Task item: Your answer should be the lines below from the one holding "-- ==== Sys2Proof/Certificates/Slice0/Obligations.lean" through the one holding "def Obligations.ResetSetsTheStatedValues : Prop", copied exactly and with nothing else.

Data section:
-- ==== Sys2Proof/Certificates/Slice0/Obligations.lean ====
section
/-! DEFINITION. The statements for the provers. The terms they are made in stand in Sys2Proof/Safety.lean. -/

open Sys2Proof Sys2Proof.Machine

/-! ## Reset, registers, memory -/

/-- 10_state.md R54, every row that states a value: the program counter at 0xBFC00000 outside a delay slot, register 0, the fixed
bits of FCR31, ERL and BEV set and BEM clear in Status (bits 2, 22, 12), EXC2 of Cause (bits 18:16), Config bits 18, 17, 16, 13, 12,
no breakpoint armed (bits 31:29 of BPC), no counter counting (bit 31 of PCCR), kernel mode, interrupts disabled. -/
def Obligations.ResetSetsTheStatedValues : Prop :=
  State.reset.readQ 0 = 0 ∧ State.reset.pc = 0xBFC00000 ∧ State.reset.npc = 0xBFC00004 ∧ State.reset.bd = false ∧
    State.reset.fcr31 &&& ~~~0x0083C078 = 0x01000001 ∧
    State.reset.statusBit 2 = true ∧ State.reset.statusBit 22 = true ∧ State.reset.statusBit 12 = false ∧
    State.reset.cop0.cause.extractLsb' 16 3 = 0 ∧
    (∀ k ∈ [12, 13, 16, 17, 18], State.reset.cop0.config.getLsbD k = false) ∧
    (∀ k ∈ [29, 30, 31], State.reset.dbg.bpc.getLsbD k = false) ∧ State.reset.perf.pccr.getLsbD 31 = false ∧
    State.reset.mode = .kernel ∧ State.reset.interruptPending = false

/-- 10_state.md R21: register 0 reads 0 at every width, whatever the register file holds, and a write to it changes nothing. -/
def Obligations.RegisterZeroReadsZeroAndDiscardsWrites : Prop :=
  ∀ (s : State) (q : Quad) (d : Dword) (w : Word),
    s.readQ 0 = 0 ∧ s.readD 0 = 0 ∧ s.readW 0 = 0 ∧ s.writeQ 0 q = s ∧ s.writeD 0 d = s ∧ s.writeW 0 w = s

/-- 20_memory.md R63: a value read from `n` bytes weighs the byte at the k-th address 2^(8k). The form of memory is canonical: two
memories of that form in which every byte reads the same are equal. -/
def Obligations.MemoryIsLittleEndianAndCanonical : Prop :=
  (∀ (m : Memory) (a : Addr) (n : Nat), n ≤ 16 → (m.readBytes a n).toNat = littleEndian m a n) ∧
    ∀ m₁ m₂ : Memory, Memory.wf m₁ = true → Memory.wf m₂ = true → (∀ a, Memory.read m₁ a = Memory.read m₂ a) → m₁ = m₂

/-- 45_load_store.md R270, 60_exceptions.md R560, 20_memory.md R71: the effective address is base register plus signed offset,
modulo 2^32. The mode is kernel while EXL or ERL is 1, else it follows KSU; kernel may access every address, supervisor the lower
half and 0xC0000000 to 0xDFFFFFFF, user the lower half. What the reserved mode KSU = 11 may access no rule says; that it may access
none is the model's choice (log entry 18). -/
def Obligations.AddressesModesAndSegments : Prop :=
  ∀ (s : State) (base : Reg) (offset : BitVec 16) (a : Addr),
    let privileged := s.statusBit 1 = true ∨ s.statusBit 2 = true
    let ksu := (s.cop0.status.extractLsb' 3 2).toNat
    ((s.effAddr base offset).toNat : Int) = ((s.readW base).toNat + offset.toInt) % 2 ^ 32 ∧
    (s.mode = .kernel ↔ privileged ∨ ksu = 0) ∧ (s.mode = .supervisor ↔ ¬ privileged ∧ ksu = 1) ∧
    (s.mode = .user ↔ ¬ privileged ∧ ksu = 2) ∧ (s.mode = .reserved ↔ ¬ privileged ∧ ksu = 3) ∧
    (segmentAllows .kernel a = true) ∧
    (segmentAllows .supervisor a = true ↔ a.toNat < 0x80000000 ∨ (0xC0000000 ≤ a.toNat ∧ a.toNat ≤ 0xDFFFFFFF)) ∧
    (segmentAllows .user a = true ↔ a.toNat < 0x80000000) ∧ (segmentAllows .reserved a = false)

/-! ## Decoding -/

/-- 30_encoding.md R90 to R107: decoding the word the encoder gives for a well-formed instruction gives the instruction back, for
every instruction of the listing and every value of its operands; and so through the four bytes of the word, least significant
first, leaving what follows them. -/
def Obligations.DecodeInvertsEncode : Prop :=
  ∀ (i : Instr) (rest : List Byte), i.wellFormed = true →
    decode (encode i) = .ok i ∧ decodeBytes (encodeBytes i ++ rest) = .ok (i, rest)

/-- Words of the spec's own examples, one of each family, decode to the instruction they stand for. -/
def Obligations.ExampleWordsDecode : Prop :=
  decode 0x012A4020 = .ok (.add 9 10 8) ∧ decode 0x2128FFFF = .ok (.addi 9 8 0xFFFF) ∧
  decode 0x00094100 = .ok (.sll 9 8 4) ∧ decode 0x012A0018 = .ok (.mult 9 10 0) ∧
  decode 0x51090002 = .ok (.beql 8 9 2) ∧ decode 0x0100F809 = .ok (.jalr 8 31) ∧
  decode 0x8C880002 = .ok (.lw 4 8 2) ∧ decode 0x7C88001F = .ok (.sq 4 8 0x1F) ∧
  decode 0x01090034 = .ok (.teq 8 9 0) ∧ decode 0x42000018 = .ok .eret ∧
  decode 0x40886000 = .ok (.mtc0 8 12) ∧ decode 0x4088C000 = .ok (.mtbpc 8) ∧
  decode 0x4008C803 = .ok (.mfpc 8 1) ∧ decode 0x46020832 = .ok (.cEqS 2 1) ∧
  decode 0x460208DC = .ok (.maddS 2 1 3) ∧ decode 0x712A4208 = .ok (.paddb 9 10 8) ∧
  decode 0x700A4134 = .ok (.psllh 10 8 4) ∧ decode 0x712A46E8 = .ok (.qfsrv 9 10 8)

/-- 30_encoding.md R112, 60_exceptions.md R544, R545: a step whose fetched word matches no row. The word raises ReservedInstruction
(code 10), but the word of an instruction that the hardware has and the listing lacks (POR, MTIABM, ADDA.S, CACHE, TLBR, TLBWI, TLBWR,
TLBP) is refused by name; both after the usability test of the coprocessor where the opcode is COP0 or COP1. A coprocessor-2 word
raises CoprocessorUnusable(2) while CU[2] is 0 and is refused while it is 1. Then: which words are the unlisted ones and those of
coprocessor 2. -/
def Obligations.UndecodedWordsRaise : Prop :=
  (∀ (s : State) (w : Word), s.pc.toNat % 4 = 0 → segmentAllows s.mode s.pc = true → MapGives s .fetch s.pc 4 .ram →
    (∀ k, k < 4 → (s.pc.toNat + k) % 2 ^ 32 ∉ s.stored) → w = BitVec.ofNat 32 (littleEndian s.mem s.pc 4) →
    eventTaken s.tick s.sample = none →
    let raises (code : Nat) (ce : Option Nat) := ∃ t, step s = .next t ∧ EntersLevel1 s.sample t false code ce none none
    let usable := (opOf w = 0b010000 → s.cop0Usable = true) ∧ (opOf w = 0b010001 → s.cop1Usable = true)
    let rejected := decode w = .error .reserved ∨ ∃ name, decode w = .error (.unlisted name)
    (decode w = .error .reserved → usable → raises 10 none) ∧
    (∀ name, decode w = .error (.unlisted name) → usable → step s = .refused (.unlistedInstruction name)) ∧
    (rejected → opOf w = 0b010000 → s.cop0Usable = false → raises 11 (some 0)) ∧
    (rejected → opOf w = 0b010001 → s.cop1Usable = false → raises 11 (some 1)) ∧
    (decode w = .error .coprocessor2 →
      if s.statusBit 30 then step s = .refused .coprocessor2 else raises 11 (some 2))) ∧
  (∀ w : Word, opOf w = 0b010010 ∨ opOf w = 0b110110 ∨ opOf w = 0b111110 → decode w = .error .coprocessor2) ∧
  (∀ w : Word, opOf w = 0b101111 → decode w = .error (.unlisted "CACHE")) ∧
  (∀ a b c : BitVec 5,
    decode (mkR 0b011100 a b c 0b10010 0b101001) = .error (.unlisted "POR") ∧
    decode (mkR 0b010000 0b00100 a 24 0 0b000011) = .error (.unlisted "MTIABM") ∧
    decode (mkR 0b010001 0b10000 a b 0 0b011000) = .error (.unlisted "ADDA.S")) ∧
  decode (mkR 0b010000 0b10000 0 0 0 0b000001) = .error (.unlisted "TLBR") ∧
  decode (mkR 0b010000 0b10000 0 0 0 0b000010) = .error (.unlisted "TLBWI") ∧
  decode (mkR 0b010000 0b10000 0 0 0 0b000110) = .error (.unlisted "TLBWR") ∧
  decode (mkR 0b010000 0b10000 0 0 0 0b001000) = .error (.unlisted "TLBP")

==

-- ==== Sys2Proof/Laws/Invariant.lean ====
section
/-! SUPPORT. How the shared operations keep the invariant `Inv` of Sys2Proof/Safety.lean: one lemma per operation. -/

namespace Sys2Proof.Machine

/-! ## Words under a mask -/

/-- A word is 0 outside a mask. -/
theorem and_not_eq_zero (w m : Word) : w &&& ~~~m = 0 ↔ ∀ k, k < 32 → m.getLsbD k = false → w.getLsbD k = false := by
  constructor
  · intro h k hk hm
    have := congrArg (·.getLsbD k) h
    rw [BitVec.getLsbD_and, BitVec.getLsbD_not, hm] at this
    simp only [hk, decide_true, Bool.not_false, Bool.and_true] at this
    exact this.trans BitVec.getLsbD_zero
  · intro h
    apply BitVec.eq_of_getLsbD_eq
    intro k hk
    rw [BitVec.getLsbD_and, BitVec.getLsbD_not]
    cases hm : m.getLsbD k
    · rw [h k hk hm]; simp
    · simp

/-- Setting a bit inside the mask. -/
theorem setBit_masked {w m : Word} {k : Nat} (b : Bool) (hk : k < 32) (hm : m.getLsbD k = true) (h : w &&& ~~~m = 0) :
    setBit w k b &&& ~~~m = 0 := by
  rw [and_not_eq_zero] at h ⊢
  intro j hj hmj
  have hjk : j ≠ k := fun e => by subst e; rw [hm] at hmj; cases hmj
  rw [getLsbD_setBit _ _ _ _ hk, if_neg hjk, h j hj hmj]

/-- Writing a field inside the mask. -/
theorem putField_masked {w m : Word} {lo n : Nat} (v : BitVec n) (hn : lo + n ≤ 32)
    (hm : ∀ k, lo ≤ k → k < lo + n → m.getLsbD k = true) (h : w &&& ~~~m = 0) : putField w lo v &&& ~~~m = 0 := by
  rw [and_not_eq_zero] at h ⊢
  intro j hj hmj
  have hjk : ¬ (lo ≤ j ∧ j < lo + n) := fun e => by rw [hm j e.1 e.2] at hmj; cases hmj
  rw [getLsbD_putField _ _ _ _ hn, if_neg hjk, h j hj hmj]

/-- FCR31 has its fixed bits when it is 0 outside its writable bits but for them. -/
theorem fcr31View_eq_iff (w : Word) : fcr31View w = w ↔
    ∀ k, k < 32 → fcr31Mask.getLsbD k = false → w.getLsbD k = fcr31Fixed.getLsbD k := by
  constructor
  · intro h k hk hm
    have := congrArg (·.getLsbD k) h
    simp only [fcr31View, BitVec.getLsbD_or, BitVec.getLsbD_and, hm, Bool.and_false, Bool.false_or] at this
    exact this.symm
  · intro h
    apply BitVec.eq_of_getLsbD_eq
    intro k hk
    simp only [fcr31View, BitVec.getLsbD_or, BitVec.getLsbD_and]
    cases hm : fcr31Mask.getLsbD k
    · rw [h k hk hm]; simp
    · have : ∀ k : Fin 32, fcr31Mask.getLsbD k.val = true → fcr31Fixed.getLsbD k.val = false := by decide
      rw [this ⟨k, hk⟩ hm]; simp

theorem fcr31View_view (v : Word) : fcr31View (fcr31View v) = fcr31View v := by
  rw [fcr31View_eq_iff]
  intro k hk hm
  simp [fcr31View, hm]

Result for this exercise:
-- ==== Sys2Proof/Certificates/Slice0/Obligations.lean ====
section
/-! DEFINITION. The statements for the provers. The terms they are made in stand in Sys2Proof/Safety.lean. -/

open Sys2Proof Sys2Proof.Machine

/-! ## Reset, registers, memory -/

/-- 10_state.md R54, every row that states a value: the program counter at 0xBFC00000 outside a delay slot, register 0, the fixed
bits of FCR31, ERL and BEV set and BEM clear in Status (bits 2, 22, 12), EXC2 of Cause (bits 18:16), Config bits 18, 17, 16, 13, 12,
no breakpoint armed (bits 31:29 of BPC), no counter counting (bit 31 of PCCR), kernel mode, interrupts disabled. -/
def Obligations.ResetSetsTheStatedValues : Prop :=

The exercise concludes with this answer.